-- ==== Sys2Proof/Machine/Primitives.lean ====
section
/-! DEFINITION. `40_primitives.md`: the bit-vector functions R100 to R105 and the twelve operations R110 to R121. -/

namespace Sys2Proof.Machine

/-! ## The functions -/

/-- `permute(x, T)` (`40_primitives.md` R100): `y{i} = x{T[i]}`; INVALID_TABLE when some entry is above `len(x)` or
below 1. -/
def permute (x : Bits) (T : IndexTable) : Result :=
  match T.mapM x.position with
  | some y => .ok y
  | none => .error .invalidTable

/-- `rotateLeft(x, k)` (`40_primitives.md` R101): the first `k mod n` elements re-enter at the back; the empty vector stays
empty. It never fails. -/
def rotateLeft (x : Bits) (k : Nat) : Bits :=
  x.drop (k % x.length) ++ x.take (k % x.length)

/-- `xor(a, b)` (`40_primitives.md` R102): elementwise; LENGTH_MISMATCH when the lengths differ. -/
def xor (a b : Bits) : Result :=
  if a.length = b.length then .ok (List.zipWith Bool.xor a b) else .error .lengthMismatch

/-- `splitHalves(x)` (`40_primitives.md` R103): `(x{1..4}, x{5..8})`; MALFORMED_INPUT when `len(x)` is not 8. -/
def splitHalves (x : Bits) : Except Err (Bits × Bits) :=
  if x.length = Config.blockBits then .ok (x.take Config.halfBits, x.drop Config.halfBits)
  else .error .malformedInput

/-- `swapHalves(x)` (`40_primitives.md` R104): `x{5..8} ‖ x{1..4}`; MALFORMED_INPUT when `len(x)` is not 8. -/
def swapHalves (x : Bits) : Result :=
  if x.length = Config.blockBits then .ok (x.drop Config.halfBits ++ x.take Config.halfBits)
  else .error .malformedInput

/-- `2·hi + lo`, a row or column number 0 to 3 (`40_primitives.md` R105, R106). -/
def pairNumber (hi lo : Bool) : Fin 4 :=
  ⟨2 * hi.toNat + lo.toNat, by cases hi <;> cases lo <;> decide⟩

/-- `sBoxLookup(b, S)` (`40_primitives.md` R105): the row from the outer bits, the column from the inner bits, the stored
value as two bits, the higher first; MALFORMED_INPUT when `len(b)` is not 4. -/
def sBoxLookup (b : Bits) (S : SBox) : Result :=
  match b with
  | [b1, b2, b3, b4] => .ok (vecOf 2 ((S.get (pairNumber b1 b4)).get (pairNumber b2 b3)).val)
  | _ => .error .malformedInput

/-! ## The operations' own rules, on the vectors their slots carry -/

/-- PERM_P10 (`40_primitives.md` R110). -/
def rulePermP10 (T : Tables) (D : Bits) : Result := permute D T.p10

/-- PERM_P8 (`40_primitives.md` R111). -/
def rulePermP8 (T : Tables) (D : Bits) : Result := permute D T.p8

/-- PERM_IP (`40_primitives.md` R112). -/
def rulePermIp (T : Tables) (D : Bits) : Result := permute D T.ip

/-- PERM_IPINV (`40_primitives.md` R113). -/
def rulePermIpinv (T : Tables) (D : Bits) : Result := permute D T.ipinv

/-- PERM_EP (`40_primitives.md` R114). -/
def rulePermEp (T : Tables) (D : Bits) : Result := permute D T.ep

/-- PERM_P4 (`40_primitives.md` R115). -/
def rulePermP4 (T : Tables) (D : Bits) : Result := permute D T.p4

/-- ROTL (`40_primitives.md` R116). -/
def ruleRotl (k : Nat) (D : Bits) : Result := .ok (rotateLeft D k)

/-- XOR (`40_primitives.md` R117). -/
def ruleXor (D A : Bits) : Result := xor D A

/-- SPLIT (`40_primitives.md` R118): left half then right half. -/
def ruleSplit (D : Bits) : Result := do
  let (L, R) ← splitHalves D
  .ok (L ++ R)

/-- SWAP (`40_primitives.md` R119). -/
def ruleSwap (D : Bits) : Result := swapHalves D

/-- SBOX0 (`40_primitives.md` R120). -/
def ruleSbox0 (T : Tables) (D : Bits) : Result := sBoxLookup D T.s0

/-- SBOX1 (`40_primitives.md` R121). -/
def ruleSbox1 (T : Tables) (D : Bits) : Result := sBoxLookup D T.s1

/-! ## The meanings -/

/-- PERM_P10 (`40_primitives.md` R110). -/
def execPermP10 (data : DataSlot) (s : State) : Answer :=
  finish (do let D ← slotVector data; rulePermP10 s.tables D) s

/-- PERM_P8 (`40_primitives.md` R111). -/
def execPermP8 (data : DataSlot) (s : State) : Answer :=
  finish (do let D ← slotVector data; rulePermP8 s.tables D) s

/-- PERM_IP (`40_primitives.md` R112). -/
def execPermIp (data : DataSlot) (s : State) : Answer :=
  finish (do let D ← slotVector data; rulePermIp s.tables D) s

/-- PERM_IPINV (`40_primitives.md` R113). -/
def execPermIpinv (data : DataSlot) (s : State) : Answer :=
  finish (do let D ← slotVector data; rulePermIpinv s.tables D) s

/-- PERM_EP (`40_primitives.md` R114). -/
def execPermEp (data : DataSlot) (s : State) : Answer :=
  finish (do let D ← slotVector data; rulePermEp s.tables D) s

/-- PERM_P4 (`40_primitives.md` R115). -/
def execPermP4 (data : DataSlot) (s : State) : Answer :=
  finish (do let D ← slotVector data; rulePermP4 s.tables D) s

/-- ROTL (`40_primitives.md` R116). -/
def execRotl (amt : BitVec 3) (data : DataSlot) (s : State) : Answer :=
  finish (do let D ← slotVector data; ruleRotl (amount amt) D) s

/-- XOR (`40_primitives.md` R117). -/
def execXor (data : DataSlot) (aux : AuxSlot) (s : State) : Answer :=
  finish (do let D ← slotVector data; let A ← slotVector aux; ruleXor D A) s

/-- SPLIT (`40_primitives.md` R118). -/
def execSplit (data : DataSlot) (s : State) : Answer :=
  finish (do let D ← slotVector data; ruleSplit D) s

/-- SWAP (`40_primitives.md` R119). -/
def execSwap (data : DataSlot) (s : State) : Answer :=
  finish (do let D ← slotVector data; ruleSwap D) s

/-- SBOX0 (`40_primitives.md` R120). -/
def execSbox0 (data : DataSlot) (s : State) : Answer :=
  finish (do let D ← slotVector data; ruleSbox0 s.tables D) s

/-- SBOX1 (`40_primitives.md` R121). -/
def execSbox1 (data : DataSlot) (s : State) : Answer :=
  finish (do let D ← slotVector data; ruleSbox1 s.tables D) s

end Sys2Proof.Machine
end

* [DESCRIPTION OF THE TASK]: Taking the listing above as the source, transcribe only the lines starting at the line with "x.drop (k %" and going through the line with "bits, the stored", unaltered and with both ends included.

* [WORKED SOLUTION]:
  x.drop (k % x.length) ++ x.take (k % x.length)

/-- `xor(a, b)` (`40_primitives.md` R102): elementwise; LENGTH_MISMATCH when the lengths differ. -/
def xor (a b : Bits) : Result :=
  if a.length = b.length then .ok (List.zipWith Bool.xor a b) else .error .lengthMismatch

/-- `splitHalves(x)` (`40_primitives.md` R103): `(x{1..4}, x{5..8})`; MALFORMED_INPUT when `len(x)` is not 8. -/
def splitHalves (x : Bits) : Except Err (Bits × Bits) :=
  if x.length = Config.blockBits then .ok (x.take Config.halfBits, x.drop Config.halfBits)
  else .error .malformedInput

/-- `swapHalves(x)` (`40_primitives.md` R104): `x{5..8} ‖ x{1..4}`; MALFORMED_INPUT when `len(x)` is not 8. -/
def swapHalves (x : Bits) : Result :=
  if x.length = Config.blockBits then .ok (x.drop Config.halfBits ++ x.take Config.halfBits)
  else .error .malformedInput

/-- `2·hi + lo`, a row or column number 0 to 3 (`40_primitives.md` R105, R106). -/
def pairNumber (hi lo : Bool) : Fin 4 :=
  ⟨2 * hi.toNat + lo.toNat, by cases hi <;> cases lo <;> decide⟩

/-- `sBoxLookup(b, S)` (`40_primitives.md` R105): the row from the outer bits, the column from the inner bits, the stored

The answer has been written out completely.